Exercise instructions:
Scan the data below for the string "idleStage". Copy every line where it appears.

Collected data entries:
▬▬▬▬▬▬▬▬▬▬
/-- Where an epilogue writes depends on no core. -/
theorem epiSpans_withCores (cs : SMap Core) : @epiSpans { s with cores := cs } = @epiSpans s := rfl

theorem epiSpans_seen (i : Instr) : @epiSpans (s.seen k i) = @epiSpans s :=
  (congrArg @epiSpans (State.seen_eq s k i)).trans (epiSpans_withCores s _)

theorem State.statSpan_seen (i : Instr) : (s.seen k i).statSpan = s.statSpan := rfl

/-- The writes of an epilogue into its destination, format by format. -/
theorem epiOut_spec (t : Tile) (m n : Nat) (add : Bool) (hf : (s.desc hd).fmt = some f) (hal : (s.desc hd).alay = false)
    (hslot : f.grid = true → (s.slotOf k c.gslot.toNat).isSome = true) :
    ∃ o, epiOut s k e t c f hd m n add p = some o ∧ StoresIn (epiSpans s f hd m n) s o.st ∧ p.KeepsOvf o.post
      ∧ (f = .t128 → o.st = writeRuns s (s.desc hd).cvp (s.tileRuns (s.desc hd) t m n))
      ∧ (f.grid = true → ∀ sl, s.slotOf k c.gslot.toNat = some sl →
          o.st = (epiGrid s k e hd (s.desc hd) f.bits sl add (epiVals s t c f m n) Post.none).st)
      ∧ (f ≠ .t128 → f.grid = false → o.st = (epiConvert s e hd (s.desc hd) f (epiVals s t c f m n) Post.none).st) := by
  unfold epiOut epiSpans
  by_cases ht : f = .t128
  · rw [if_pos ht, if_pos ht]
    refine ⟨_, rfl, .write _ .none (rowRuns_covered s hd m n 16 _), Post.keepsOvf_writes _ _ _, fun _ => rfl, fun hg => ?_,
      fun hne => absurd ht hne⟩
    rw [ht] at hg
    exact absurd hg Bool.false_ne_true
  rw [if_neg ht, if_neg ht]
  cases hg : f.grid with
  | true =>
    obtain ⟨sl, hsl⟩ := Option.isSome_iff_exists.mp (hslot hg)
    obtain ⟨⟨word, hst⟩, hovf, hnone⟩ := epiGrid_writes s k e p (hd := hd) (s.desc hd) f.bits sl add (epiVals s t c f m n)
    rw [if_pos rfl, hsl]
    refine ⟨_, rfl, ?_, hovf, fun h => absurd h ht, fun _ sl' hsl' => ?_, fun _ h => absurd h (by simp)⟩
    · rw [hst]
      have hwidth : 8 * (f.bits / 8) ≤ (s.desc hd).ebits := by
        rw [Desc.ebits_eq hf hal]
        omega
      refine .write _ .none (Covers.of_codes (wholeRuns_covered s _ _ hwidth (fun v : StatEl => [v.2.1, v.1, 0, 0, 0, 0]) word _ fun v hv => ?_))
      refine List.mem_append_left _ ?_
      rw [← epiVals_at s t c f m n]
      exact List.mem_map_of_mem (f := fun v : StatEl => [v.2.1, v.1, 0, 0, 0, 0]) hv
    · rw [← Option.some.inj hsl']
      exact hnone
  | false =>
    obtain ⟨hst, hovf, hnone⟩ := epiConvert_writes s e p (f := f) (hd := hd) (s.desc hd) (epiVals s t c f m n)
    rw [if_neg Bool.false_ne_true]
    refine ⟨_, rfl, ?_, hovf, fun h => absurd h ht, nofun, fun _ _ => hnone⟩
    have hconv := StoresIn.convWrites (s := s) hf (s.scaleRec (s.desc hd).scale).2 (s.rndOf (s.desc hd) 0 hd e.tag e.x)
      ((epiVals s t c f m n).map fun v => ([v.2.1, v.1, 0, 0, 0, 0], v.2.2))
    rw [List.map_map] at hconv
    rw [hst, ← epiVals_at s t c f m n]
    exact hconv
end

/-! The registers of the core. -/

theorem epiCore_regs (c : EpiF) (m sat : Nat) (o : EpiOut) (x : Core) : (epiCore c m sat o x).tiles = (x.readout c.tile.val sat m).tiles
    ∧ (epiCore c m sat o x).vregs = x.vregs ∧ (epiCore c m sat o x).lt = x.lt := by
  obtain ⟨hvregs, hlt⟩ := x.readout_regs c.tile.val sat m
  refine ⟨?_, ?_, ?_⟩
  · simp only [epiCore, Core.count_tiles]
  · simp only [epiCore, Core.count_vregs, hvregs]
  · simp only [epiCore, Core.count_lt, hlt]

theorem epiStats_spec {ss : List Span} {s : State} {c : EpiF} {hd hsr hsc : W16} {m n : Nat} {o : EpiOut} (ho : StoresIn ss s o.st) :
    StoresIn (ss ++ if c.stat then s.statSpan hsr m ++ s.statSpan hsc n else []) s (epiStats s c hd hsr hsc m n o).1
      ∧ o.post.KeepsOvf (epiStats s c hd hsr hsc m n o).2 ∧ (c.stat = false → (epiStats s c hd hsr hsc m n o).1 = o.st) := by
  have hmono := ho.mono fun x hx => List.mem_append_left (if c.stat then s.statSpan hsr m ++ s.statSpan hsc n else []) hx
  unfold epiStats
  cases hstat : c.stat with
  | true =>
    rw [hstat] at hmono
    rw [if_pos rfl]
    obtain ⟨hst, hovf⟩ := hmono.stats (hd := hd) (hsr := hsr) (hsc := hsc) (m := m) (n := n)
      (fun x hx => List.mem_append_right _ (List.mem_append_left _ hx))
      (fun x hx => List.mem_append_right _ (List.mem_append_right _ hx)) c.radd c.cadd o.ys o.post
    exact ⟨hst, hovf, nofun⟩
  | false =>
    rw [hstat] at hmono
    exact ⟨hmono, fun _ hx => hx, fun _ => rfl⟩
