-- ==== Sys2Proof/Machine/Control.lean ====
section
/-! DEFINITION. `j`, `jal`, `jr`, `call`, `return`, `ble` (43_control_transfer.md). None of them writes the pc: each
records a jump intent, and the engine honors it (R150, R177). -/

namespace Sys2Proof.Machine

/-- Decode of `j` (R151). -/
def jDecode (target : Word) : StageFn := fun s inst => .done (inst.setJump .masked target) s

/-- `j` (R151). -/
def execJ (target : Word) (s : State) : Host.Outcome State Fault Refusal :=
  drive (.j target) (jDecode target) idleStage idleStage writebackStage s

/-- Decode of `jal` (R152). -/
def jalDecode (target : Word) : StageFn := fun s inst =>
  .done ({ inst with link := nextAddress inst.pcSnap }.setJump .masked target) s

/-- Execute of `jal` (R152): the link value is the result and is published at once. -/
def jalExecute : StageFn := fun s inst =>
  .done { inst with dest := some Config.linkReg, result := inst.link, fwd := some inst.link } s

/-- `jal` (R152): `x[31] <- pc_snap + 4` and a jump. -/
def execJal (target : Word) (s : State) : Host.Outcome State Fault Refusal :=
  drive (.jal target) (jalDecode target) jalExecute idleStage writebackStage s

/-- Decode of `jr` (R153), the only decode stage that acquires a register. With two producers of it in flight the
stall counts R153 quotes from R205 can fail (log entry 19). -/
def jrDecode (rs : Nat) : StageFn := fun s inst =>
  withReg s inst rs fun t => .done (inst.setJump .direct t) s

/-- `jr` (R153). -/
def execJr (rs : Nat) (s : State) : Host.Outcome State Fault Refusal :=
  drive (.jr rs) (jrDecode rs) idleStage idleStage writebackStage s

/-- Decode of `call` (R154). -/
def callDecode (target : Word) : StageFn := fun s inst =>
  match rasPush s (nextAddress inst.pcSnap) with
  | .ok t => .done (inst.setJump .masked target) t
  | .error c => .raise (c.toFault inst)

/-- `call` (R154): the return address is pushed on the RAS, and a jump. -/
def execCall (target : Word) (s : State) : Host.Outcome State Fault Refusal :=
  drive (.call target) (callDecode target) idleStage idleStage writebackStage s

/-- Decode of `return` (R155). -/
def retDecode : StageFn := fun s inst =>
  match rasPop s with
  | .ok (t, u) => .done (inst.setJump .direct t) u
  | .error c => .raise (c.toFault inst)

/-- `return` (R155): a jump to the address popped from the RAS. -/
def execRet (s : State) : Host.Outcome State Fault Refusal :=
  drive .ret retDecode idleStage idleStage writebackStage s

/-- The instance of a `ble` with its two static addresses latched (R156). -/
def bleLatched (imm : Word) (inst : Instance) : Instance :=
  { inst with fall := nextAddress inst.pcSnap, btarget := branchTarget inst.pcSnap imm }

/-- Decode of `ble` (R156): a hit whose outcome bit is set predicts taken; anything else predicts not taken. -/
def bleDecode (imm : Word) : StageFn := fun s inst =>
  match btbLookup s inst.pcSnap with
  | some e =>
    if e.taken then .done ({ bleLatched imm inst with pred := true }.setJump .direct e.target) s
    else .done { bleLatched imm inst with pred := false } s
  | none => .done { bleLatched imm inst with pred := false } s

/-- The correction at execute (R156): nothing when the prediction was right, else a jump to where the program
goes on. -/
def bleCorrected (inst : Instance) (actual : Bool) : Instance :=
  if actual = inst.pred then inst
  else if actual then inst.setJump .direct inst.btarget
  else inst.setJump .direct inst.fall

/-- Execute of `ble` (R156): compare, correct, update the predictor. -/
def bleExecute (rs rt : Nat) : StageFn := fun s inst =>
  withRegs s inst rs rt fun a b =>
    .done (bleCorrected inst (signedLessEq a b)) (btbUpdate s inst.pcSnap inst.btarget (signedLessEq a b))

/-- `ble` (R156): taken when `signed(x[rs]) <= signed(x[rt])`. -/
def execBle (rs rt : Nat) (imm : Word) (s : State) : Host.Outcome State Fault Refusal :=
  drive (.ble rs rt imm) (bleDecode imm) (bleExecute rs rt) idleStage writebackStage s

end Sys2Proof.Machine
end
▬▬▬▬▬▬▬▬▬▬
Written answer:
  drive (.j target) (jDecode target) idleStage idleStage writebackStage s
  drive (.jal target) (jalDecode target) jalExecute idleStage writebackStage s
  drive (.jr rs) (jrDecode rs) idleStage idleStage writebackStage s
  drive (.call target) (callDecode target) idleStage idleStage writebackStage s
  drive .ret retDecode idleStage idleStage writebackStage s
  drive (.ble rs rt imm) (bleDecode imm) (bleExecute rs rt) idleStage writebackStage s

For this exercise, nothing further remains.